Your goal » Only certain lines below are wanted: those starting at the line containing "def State.sendHome (s" and ending at the line containing "let t := t.settle.drain", both included, each retyped exactly.

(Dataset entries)

☆ ☆ ☆ ☆ ☆ ☆ ☆

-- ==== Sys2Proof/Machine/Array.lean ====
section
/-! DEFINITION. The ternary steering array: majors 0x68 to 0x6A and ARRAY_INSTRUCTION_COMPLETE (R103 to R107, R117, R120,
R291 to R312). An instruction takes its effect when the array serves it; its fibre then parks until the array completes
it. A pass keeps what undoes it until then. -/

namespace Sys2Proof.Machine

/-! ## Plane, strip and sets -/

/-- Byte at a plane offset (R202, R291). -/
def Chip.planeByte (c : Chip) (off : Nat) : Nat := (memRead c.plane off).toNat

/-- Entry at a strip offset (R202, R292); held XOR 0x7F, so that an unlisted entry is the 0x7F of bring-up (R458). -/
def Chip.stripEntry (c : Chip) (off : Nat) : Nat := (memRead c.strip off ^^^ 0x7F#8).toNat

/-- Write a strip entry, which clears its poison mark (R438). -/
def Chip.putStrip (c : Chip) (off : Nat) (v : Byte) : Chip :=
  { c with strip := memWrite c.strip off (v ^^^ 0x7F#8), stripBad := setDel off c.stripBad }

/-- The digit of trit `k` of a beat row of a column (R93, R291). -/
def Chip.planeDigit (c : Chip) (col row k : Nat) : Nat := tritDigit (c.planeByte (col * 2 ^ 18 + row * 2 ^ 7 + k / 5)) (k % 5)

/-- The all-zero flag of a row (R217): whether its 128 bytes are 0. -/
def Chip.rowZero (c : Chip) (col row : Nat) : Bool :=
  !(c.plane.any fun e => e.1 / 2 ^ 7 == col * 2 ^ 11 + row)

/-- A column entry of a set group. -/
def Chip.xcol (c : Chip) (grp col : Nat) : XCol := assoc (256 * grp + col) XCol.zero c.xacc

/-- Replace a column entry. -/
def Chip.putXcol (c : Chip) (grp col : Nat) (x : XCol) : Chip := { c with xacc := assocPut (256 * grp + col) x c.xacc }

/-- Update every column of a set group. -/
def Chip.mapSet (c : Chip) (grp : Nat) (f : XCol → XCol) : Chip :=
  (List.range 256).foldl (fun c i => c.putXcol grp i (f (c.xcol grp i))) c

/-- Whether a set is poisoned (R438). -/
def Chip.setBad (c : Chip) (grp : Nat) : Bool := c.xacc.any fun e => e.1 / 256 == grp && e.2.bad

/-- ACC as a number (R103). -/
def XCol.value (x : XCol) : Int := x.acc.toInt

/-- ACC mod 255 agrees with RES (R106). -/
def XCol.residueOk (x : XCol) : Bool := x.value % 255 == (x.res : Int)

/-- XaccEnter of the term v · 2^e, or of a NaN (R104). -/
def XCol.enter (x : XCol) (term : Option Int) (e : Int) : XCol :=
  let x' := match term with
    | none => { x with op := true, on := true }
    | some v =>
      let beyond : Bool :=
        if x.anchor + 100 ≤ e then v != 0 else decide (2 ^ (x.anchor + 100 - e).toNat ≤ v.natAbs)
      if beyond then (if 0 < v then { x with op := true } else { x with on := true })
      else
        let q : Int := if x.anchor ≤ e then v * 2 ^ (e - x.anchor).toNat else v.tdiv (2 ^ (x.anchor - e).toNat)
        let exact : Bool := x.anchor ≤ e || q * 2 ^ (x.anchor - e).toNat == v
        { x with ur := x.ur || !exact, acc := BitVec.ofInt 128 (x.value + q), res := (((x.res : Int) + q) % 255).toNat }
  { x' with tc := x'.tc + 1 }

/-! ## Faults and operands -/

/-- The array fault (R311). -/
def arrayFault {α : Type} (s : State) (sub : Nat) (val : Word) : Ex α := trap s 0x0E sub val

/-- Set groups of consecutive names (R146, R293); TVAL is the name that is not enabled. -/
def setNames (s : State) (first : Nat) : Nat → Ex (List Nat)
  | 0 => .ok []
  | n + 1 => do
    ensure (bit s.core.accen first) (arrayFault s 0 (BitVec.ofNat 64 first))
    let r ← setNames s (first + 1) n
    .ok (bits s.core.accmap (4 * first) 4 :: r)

☆ ☆ ☆ ☆ ☆ ☆ ☆

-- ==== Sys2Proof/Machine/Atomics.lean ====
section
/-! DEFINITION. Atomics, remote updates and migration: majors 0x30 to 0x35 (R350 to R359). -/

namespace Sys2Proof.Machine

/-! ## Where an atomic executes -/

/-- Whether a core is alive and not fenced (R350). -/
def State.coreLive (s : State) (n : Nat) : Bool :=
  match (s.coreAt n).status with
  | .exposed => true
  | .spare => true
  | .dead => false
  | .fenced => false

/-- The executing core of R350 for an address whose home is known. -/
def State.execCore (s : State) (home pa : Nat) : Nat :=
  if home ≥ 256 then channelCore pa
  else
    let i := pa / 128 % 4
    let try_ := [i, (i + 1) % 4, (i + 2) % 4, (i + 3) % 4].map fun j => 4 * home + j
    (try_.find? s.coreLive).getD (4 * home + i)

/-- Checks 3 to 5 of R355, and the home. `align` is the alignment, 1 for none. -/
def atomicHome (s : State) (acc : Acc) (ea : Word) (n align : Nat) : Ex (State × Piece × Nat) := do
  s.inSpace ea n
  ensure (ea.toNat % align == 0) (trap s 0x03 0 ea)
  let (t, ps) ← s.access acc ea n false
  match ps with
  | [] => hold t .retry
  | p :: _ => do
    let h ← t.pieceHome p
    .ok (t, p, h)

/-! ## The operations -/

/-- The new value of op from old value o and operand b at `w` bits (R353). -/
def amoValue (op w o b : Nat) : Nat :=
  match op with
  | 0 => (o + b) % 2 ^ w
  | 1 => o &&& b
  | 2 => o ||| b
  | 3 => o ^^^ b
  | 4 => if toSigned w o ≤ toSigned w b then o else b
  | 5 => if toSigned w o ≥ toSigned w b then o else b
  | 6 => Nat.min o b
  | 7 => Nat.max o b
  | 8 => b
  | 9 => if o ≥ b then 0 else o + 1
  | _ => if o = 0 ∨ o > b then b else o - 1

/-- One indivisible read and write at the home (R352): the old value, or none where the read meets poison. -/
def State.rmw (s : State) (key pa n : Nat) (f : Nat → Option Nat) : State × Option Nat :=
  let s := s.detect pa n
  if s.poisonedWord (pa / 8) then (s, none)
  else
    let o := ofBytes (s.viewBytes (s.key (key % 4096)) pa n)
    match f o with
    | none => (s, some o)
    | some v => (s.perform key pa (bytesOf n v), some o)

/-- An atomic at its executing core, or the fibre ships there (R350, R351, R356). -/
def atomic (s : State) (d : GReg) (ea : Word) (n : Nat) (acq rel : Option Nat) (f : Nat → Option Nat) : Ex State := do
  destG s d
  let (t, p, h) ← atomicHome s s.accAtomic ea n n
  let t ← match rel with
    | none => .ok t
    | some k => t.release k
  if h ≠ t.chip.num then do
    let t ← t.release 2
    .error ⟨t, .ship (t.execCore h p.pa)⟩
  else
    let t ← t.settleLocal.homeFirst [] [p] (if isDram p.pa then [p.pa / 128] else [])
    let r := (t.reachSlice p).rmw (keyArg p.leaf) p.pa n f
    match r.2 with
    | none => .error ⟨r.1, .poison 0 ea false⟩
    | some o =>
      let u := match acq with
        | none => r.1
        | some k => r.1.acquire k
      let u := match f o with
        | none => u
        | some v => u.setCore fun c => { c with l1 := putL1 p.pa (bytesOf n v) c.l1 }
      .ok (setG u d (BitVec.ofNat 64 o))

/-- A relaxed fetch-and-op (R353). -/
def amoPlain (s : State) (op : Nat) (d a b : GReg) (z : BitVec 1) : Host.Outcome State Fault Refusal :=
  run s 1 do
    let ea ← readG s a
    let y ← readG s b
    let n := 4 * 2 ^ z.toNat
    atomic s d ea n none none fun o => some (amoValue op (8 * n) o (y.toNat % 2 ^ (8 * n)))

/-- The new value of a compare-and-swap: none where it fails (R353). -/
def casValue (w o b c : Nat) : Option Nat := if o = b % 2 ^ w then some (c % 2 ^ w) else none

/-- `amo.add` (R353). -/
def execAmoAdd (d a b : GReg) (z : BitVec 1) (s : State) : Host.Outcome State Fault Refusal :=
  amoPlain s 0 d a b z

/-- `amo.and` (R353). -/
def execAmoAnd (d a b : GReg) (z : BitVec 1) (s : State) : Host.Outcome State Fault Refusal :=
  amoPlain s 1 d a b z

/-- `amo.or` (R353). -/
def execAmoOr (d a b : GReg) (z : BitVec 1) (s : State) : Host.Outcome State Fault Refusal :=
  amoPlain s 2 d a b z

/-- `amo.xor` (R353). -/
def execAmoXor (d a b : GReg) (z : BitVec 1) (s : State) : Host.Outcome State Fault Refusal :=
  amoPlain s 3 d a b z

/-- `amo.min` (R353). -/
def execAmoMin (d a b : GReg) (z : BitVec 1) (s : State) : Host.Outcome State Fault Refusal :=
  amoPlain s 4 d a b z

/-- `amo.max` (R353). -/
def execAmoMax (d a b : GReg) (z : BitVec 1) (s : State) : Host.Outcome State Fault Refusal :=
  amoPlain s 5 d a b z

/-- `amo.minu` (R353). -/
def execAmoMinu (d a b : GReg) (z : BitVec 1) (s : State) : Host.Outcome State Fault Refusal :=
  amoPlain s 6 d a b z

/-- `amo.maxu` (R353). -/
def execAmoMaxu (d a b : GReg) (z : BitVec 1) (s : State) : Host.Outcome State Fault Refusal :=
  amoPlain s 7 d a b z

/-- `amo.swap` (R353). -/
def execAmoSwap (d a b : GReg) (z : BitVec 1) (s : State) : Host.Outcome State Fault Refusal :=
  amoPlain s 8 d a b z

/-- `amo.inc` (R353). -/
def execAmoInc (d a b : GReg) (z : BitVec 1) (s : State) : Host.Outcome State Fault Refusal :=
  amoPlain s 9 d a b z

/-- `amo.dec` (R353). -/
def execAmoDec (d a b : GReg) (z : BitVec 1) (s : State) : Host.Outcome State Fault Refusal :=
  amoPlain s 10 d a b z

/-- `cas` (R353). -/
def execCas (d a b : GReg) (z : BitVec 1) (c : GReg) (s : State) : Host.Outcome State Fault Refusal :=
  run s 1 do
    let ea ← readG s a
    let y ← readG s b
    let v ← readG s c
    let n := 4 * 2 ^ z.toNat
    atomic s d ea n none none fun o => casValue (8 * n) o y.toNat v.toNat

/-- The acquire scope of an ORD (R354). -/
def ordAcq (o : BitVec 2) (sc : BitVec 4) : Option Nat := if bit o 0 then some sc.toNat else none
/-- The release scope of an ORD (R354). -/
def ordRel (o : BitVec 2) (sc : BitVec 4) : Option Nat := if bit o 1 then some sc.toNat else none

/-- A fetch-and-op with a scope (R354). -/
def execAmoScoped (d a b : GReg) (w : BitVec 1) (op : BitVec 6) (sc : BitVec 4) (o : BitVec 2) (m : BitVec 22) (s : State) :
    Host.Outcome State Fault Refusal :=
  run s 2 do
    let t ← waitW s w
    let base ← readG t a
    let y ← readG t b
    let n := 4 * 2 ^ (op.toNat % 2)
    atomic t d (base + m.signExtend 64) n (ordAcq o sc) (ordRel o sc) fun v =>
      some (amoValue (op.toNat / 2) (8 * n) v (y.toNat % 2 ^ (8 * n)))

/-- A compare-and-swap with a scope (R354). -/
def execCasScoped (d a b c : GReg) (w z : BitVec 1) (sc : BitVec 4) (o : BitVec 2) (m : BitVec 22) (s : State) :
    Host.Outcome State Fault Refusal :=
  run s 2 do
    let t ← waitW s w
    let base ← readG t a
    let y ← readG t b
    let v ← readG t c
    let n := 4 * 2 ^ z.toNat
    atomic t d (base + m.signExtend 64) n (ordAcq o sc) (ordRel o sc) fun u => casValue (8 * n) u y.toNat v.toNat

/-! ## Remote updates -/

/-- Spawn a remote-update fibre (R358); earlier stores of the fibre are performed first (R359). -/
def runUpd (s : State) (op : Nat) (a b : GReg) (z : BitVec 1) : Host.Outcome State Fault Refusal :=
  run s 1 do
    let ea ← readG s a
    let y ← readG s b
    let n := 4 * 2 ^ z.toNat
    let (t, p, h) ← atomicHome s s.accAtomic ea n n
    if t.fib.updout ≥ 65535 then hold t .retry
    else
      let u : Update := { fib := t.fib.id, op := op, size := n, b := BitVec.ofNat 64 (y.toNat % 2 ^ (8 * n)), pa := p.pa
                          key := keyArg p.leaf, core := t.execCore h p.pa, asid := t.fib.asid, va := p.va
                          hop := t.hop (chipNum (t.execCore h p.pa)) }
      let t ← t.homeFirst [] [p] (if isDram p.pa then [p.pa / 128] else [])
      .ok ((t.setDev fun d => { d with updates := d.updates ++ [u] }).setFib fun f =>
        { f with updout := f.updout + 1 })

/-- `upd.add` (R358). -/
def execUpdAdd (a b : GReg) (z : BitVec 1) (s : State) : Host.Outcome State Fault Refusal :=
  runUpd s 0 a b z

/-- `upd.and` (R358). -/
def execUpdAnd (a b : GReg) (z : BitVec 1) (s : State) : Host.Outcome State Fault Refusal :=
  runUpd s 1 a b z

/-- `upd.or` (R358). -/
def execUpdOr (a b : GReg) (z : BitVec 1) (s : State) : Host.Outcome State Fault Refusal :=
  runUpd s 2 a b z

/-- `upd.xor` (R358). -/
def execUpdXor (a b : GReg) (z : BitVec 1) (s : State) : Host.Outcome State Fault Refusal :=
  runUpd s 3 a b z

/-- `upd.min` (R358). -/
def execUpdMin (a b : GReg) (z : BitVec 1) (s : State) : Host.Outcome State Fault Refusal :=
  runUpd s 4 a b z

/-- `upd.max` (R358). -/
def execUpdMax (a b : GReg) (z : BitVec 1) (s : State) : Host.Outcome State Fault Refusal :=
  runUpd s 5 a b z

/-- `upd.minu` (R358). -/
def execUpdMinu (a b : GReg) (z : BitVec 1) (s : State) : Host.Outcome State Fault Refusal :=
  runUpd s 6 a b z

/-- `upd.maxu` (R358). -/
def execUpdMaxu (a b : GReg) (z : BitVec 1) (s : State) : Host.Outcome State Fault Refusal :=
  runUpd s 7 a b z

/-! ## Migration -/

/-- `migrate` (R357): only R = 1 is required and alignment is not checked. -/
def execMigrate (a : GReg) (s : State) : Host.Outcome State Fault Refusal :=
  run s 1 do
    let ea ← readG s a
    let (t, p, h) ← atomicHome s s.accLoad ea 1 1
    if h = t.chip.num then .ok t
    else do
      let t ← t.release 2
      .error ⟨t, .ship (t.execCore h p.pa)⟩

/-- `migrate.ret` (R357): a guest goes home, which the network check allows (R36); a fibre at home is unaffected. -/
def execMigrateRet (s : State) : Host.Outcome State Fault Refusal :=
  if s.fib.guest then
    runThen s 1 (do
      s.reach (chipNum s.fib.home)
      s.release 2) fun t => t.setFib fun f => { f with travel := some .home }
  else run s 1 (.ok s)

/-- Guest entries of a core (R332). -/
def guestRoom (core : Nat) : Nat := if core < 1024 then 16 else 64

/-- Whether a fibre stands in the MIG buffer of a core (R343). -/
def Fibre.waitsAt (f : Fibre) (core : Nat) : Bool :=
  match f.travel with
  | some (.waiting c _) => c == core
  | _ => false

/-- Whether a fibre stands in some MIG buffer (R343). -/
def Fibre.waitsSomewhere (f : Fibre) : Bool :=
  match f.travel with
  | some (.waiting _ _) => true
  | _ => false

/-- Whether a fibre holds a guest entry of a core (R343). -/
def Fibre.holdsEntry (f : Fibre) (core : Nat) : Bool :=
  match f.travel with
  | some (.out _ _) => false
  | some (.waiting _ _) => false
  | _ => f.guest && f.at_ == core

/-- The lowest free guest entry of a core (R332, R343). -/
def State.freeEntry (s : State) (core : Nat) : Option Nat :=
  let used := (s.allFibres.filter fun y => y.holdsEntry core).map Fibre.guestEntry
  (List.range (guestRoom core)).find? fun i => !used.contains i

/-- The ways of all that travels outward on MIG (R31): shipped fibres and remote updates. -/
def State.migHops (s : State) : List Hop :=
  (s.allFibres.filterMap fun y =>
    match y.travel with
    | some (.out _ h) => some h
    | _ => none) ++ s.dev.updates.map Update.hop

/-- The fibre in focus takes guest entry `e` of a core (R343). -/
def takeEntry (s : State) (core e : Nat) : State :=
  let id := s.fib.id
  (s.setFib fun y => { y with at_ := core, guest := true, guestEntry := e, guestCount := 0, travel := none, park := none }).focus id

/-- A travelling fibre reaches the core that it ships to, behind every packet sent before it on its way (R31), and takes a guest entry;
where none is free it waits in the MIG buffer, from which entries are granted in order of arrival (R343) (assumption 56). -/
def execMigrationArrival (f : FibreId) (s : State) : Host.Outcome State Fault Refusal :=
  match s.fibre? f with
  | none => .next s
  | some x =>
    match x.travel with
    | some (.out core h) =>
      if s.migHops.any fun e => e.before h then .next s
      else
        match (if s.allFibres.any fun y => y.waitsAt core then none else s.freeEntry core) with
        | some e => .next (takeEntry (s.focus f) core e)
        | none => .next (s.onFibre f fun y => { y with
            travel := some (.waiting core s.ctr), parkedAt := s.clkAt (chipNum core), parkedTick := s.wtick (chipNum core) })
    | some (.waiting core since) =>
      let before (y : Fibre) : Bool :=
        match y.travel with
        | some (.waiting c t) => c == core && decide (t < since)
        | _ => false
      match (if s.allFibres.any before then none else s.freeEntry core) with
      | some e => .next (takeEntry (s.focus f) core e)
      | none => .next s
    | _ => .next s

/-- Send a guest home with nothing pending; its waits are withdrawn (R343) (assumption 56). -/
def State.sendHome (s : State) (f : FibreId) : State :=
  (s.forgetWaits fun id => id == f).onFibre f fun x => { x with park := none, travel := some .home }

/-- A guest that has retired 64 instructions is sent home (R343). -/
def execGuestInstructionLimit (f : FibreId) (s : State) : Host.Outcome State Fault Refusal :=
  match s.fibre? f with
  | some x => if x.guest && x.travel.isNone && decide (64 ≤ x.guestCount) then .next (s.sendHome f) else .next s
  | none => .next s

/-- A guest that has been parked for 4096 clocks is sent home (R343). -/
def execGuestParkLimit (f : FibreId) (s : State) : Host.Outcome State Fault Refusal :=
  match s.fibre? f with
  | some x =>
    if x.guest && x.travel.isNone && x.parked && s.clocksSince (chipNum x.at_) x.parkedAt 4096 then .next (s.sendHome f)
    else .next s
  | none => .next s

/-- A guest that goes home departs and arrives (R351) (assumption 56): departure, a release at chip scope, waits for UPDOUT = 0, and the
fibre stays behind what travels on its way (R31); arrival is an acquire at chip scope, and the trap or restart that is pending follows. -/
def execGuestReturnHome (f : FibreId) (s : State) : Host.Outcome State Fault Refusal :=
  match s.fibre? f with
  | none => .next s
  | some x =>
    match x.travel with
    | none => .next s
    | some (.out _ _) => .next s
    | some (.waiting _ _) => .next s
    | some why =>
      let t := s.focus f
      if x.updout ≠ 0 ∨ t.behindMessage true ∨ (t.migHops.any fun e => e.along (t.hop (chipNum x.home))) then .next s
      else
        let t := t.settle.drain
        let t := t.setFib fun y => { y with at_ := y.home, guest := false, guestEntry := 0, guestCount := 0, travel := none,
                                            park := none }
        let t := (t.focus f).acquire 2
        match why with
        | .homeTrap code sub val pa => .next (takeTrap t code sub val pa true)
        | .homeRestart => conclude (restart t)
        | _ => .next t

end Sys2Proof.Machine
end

☆ ☆ ☆ ☆ ☆ ☆ ☆

Exercise answer »
def State.sendHome (s : State) (f : FibreId) : State :=
  (s.forgetWaits fun id => id == f).onFibre f fun x => { x with park := none, travel := some .home }

/-- A guest that has retired 64 instructions is sent home (R343). -/
def execGuestInstructionLimit (f : FibreId) (s : State) : Host.Outcome State Fault Refusal :=
  match s.fibre? f with
  | some x => if x.guest && x.travel.isNone && decide (64 ≤ x.guestCount) then .next (s.sendHome f) else .next s
  | none => .next s

/-- A guest that has been parked for 4096 clocks is sent home (R343). -/
def execGuestParkLimit (f : FibreId) (s : State) : Host.Outcome State Fault Refusal :=
  match s.fibre? f with
  | some x =>
    if x.guest && x.travel.isNone && x.parked && s.clocksSince (chipNum x.at_) x.parkedAt 4096 then .next (s.sendHome f)
    else .next s
  | none => .next s

/-- A guest that goes home departs and arrives (R351) (assumption 56): departure, a release at chip scope, waits for UPDOUT = 0, and the
fibre stays behind what travels on its way (R31); arrival is an acquire at chip scope, and the trap or restart that is pending follows. -/
def execGuestReturnHome (f : FibreId) (s : State) : Host.Outcome State Fault Refusal :=
  match s.fibre? f with
  | none => .next s
  | some x =>
    match x.travel with
    | none => .next s
    | some (.out _ _) => .next s
    | some (.waiting _ _) => .next s
    | some why =>
      let t := s.focus f
      if x.updout ≠ 0 ∨ t.behindMessage true ∨ (t.migHops.any fun e => e.along (t.hop (chipNum x.home))) then .next s
      else
        let t := t.settle.drain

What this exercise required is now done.